In the listing below, find each line holding "rest" and copy it.
+ + + + +
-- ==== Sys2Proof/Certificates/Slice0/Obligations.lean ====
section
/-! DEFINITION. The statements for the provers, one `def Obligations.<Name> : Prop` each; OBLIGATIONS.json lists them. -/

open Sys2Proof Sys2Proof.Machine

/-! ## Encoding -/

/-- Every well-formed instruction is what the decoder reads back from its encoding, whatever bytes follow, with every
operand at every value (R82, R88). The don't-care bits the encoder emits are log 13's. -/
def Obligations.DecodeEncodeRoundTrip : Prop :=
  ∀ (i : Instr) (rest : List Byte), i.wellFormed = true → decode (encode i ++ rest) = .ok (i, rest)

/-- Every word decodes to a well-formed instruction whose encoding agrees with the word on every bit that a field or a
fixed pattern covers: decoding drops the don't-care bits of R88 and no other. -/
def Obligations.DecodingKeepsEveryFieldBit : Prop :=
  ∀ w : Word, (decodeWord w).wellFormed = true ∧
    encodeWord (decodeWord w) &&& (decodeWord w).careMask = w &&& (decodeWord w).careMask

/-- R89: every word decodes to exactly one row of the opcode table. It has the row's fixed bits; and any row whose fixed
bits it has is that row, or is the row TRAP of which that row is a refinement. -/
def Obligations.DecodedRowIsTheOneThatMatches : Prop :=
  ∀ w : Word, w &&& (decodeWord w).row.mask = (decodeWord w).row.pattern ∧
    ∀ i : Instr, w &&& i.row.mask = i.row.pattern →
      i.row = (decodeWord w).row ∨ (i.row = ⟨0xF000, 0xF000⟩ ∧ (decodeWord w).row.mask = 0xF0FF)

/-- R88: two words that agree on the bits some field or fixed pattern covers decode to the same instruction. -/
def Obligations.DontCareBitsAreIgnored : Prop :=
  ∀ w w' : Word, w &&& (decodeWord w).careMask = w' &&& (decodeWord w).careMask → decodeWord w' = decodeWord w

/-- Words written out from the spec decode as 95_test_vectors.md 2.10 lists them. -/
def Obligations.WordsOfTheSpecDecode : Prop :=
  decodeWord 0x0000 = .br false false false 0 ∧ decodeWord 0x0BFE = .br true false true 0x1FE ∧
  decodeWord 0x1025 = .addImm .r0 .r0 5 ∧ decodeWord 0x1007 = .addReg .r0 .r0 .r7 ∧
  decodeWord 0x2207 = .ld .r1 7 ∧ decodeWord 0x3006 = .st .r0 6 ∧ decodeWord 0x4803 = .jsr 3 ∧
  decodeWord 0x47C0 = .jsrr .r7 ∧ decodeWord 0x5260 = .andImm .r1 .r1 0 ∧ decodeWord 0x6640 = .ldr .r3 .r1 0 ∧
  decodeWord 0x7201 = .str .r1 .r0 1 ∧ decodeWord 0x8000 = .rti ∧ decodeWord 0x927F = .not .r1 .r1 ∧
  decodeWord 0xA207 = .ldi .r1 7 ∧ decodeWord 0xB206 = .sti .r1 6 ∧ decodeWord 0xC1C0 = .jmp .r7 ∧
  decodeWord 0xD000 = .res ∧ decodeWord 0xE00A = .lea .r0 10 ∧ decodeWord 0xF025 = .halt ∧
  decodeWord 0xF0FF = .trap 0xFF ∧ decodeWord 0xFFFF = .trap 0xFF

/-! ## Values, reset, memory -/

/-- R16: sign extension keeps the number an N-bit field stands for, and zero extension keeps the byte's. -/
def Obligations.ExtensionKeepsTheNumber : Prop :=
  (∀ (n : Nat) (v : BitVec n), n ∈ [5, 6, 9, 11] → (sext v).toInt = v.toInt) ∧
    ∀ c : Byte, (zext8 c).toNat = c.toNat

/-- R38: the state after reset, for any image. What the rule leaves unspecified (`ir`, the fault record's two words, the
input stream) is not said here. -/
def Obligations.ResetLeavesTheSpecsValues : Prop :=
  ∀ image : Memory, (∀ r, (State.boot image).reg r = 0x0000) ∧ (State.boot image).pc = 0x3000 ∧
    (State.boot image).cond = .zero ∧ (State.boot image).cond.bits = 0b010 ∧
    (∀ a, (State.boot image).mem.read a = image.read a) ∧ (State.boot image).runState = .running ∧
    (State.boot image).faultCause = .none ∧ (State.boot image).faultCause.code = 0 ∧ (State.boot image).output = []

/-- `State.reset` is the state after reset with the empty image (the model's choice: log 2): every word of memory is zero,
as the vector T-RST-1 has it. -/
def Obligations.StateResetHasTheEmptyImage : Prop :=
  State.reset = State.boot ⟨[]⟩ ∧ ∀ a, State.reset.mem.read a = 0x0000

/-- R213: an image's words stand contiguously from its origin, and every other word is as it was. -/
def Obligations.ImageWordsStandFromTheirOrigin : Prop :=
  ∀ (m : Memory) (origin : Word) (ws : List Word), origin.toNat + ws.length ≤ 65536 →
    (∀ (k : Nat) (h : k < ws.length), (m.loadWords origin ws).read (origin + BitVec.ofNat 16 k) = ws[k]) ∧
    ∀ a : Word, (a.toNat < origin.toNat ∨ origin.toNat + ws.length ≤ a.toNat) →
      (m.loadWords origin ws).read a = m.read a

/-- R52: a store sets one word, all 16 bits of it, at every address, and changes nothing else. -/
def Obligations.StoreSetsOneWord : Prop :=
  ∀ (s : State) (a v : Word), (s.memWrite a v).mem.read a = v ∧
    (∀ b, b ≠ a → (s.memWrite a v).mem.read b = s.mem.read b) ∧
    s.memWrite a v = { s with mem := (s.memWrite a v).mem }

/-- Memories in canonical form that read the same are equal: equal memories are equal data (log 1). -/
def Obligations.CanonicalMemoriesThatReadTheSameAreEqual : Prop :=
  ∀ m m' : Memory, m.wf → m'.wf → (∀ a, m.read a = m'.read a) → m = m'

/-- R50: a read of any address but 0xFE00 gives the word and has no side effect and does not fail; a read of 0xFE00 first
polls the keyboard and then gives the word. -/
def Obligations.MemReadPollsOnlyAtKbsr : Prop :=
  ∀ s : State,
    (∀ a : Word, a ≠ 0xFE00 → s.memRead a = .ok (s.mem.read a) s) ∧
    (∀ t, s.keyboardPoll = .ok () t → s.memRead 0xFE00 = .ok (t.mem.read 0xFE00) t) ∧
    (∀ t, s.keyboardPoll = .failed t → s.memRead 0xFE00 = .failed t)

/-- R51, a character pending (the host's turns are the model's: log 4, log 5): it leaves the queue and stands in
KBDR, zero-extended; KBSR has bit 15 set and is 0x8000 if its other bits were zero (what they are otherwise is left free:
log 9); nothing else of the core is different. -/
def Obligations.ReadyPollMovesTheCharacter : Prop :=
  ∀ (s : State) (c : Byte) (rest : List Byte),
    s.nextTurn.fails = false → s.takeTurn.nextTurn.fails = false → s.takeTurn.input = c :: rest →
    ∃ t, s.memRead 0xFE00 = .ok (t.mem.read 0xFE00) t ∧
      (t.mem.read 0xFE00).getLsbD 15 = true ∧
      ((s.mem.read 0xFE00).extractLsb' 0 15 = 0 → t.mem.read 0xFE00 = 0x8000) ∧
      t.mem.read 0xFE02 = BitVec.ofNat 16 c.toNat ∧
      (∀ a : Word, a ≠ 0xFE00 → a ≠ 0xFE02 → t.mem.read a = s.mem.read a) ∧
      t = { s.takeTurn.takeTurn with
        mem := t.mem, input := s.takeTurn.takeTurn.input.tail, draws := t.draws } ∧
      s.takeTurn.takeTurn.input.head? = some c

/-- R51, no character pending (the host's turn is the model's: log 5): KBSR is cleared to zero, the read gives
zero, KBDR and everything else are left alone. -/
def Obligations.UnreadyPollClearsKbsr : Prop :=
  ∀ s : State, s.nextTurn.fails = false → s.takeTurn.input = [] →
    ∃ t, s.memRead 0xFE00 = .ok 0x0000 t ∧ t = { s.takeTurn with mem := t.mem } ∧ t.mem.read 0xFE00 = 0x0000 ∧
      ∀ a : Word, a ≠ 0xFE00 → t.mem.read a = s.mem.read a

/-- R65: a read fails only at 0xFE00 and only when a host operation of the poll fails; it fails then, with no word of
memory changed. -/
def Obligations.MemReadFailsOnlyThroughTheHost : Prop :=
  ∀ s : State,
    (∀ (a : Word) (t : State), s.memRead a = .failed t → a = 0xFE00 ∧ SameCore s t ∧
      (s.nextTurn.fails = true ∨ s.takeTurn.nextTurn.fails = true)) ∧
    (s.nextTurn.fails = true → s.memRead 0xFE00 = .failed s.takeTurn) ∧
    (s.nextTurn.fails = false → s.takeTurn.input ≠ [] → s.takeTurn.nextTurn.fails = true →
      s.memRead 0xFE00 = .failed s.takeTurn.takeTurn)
+ + + + +
= Problem solution =
  ∀ (i : Instr) (rest : List Byte), i.wellFormed = true → decode (encode i ++ rest) = .ok (i, rest)
  ∀ (s : State) (c : Byte) (rest : List Byte),
    s.nextTurn.fails = false → s.takeTurn.nextTurn.fails = false → s.takeTurn.input = c :: rest →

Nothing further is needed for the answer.